What you have to do » Repeat exactly the lines below that lie between the line with "t → ContactorSafe t" and the line with "def Obligations.InjectionInvariant : Prop", counting both of those lines as part of the answer.

Raw data »

-- ==== Sys2Proof/Certificates/Slice0/Obligations.lean ====
section
/-! DEFINITION. The statements about the model: its queue and time, its invariants, the frames on the line, the rules of the blocks, and for every command where it completes and with what. -/

open Sys2Proof Sys2Proof.Machine

/-! ## Queue, time, frames over all commands -/

/-- A step runs the command at the front of the queue on the state with the queue's rest. The queue is the model's own: log 1. -/
def Obligations.StepRunsFront : Prop :=
  ∀ (c : Instr) (rest : List Instr) (s : State), s.pending = c :: rest → step s = exec c { s with pending := rest }

/-- No command touches the queue: its effect is on everything but the queue (log 1). -/
def Obligations.ExecKeepsQueue : Prop :=
  ∀ (c : Instr) (s t : State), exec c s = .next t → t.pending = s.pending

/-- Time and the idle block. What time alone changes (R1, R9, R10, R77, R158): the silence of every peer entry grows by the time
passed, to at most 6 T_a, the heating time of every HEATING zone grows by it, to at most the dose limit, and that of another
zone stays; the station clock runs once it is set, in whole seconds, and stops at 4294967295; nothing else changes but the
present moment. A command at a moment to come acts as the same command at the present moment of the state to which time has
passed, and a moment already passed is the present one. On an empty queue the step takes an event of the block's own that is due
(`OwnEventDue`: a threshold of silence or dose, a timer, a deadline or a backoff run out), and where none is due it lets one
microsecond pass. That a command carries its moment is the model's choice, log 2, and so is what an empty queue does, log 3;
that silence and heating time stop at their thresholds is its reading, log 14, and that the clock counts whole seconds from
CONFIGURE log 28. -/
def Obligations.TimeAndIdleSteps : Prop :=
  (∀ (c : Instr) (s : State),
    exec c s = exec (c.atMoment (elapse c.moment s).now) (elapse c.moment s) ∧ (c.moment ≤ s.now → elapse c.moment s = s)) ∧
  (∀ (t : Nat) (s : State), (t ≤ s.now → elapse t s = s) ∧
    (s.now < t → let d := t - s.now
      elapse t s = { s with
        now := t
        ptb := { s.ptb with
          entries := s.ptb.entries.map (fun e => { e with silence := min (e.silence + d) (6 * s.cfg.ta * 1000) }) }
        htr := { s.htr with
          zones := s.htr.zones.map (fun z => if z.state = .heating then
            { z with heatTime := min (z.heatTime + d) (s.cfg.doseLimit * 1000000) } else z) }
        stc := { s.stc with clockMicros := if s.stc.clockSet then s.stc.clockMicros + d else s.stc.clockMicros } } ∧
      clock (elapse t s) =
        if s.stc.clockSet then min ((s.stc.clockMicros + d) / 1000000) 4294967295 else 0)) ∧
  ∀ s : State, s.pending = [] →
    (∀ c, dueCommand s = some c → OwnEventDue s c ∧ step s = exec c s) ∧
      (dueCommand s = none → (∀ c, ¬ OwnEventDue s c) ∧ step s = .next (elapse (s.now + 1) s))

/-- The Trim Store is read at power-on only (R179): every other command leaves its constants, the values in use and the valid
mark. -/
def Obligations.TrimReadAtPowerOnOnly : Prop :=
  ∀ (c : Instr) (s t : State), exec c s = .next t → (∀ m, c ≠ .powerOnReset m) → t.trm = s.trm

/-- The lifetime counter never decreases and the next session number never decreases, whatever the command, resets included (R128,
R133). -/
def Obligations.RetainedCountsNeverFall : Prop :=
  ∀ (c : Instr) (s t : State), exec c s = .next t → s.mtr.lifetime ≤ t.mtr.lifetime ∧ s.ses.nextNumber ≤ t.ses.nextNumber

/-- The settings change at CONFIGURE, at the two resets, and at a raw transfer whose code is that of CONFIGURE or SOFT RESET: no
other command changes them, a raw transfer with any other code included (R158, R169, R171). -/
def Obligations.SettingsChangeAtConfigureAndReset : Prop :=
  ∀ (c : Instr) (s t : State), exec c s = .next t →
    (∀ m, c ≠ .powerOnReset m) → (∀ m g p, c ≠ .configure m g p) → (∀ m g p, c ≠ .softReset m g p) →
      (∀ m bs, c = .unknownCode m bs → bs.getD 0 0 ≠ 0x03#8 ∧ bs.getD 0 0 ≠ 0x04#8) → t.cfg = s.cfg

/-! ## Invariants -/

/-- Every step keeps the bus contactor closed in SESSION and in no other state (R157). -/
def Obligations.ContactorInvariant : Prop :=
  ∀ s t : State, ContactorSafe s → step s = .next t → ContactorSafe t

/-- Every step keeps the limit, the intent, the allowances and the setpoint at 0, and the converter off, outside SESSION. -/
def Obligations.QuietInvariant : Prop :=
  ∀ s t : State, QuietSafe s → step s = .next t → QuietSafe t

/-- Every step keeps epoch work inside SESSION and the source off outside INJECTING; with the contactor rule, the station injects
only while the bus contactor is closed (R84). -/
def Obligations.InjectionInvariant : Prop :=
  ∀ s t : State, ContactorSafe s → InjectionSafe s → step s = .next t →
    InjectionSafe t ∧ (t.ins.source ≠ .off → t.stc.contactor = true)

/-- Every step keeps the heater contactor closed under any HEATING zone, the idle timer stopped then, and both off outside
SESSION; the HEATING zones' ratings within the heater allowance, the allowances together within the draw limit and the setpoint
within the charger allowance (R46, R64, R76, R81). -/
def Obligations.HeaterInvariant : Prop :=
  ∀ s t : State, HeaterSafe s → step s = .next t → HeaterSafe t

/-- Every step keeps the log within 16 records, and within 15 while a session is open; a record is open in SESSION alone, and its
snapshot holds it; the session numbers ascend, each below the next number; and the lifetime counter, and every closing reading,
less the opening reading equals the record's six counters (R128, R136, R140). -/
def Obligations.SessionInvariant : Prop :=
  ∀ s t : State, SessionSafe s → step s = .next t → SessionSafe t

/-- Every step keeps the fault history within 12 entries, the trace within 32 and the counts at or below their tops. -/
def Obligations.RingsInvariant : Prop :=
  ∀ s t : State, RingsSafe s → step s = .next t → RingsSafe t

/-- Every step keeps the peer table within 24 entries, in strictly ascending order of code, none with the station's own code. -/
def Obligations.TableInvariant : Prop :=
  ∀ s t : State, TableSafe s → step s = .next t → TableSafe t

Task answer »
  ∀ s t : State, ContactorSafe s → step s = .next t → ContactorSafe t

/-- Every step keeps the limit, the intent, the allowances and the setpoint at 0, and the converter off, outside SESSION. -/
def Obligations.QuietInvariant : Prop :=
  ∀ s t : State, QuietSafe s → step s = .next t → QuietSafe t

/-- Every step keeps epoch work inside SESSION and the source off outside INJECTING; with the contactor rule, the station injects
only while the bus contactor is closed (R84). -/
def Obligations.InjectionInvariant : Prop :=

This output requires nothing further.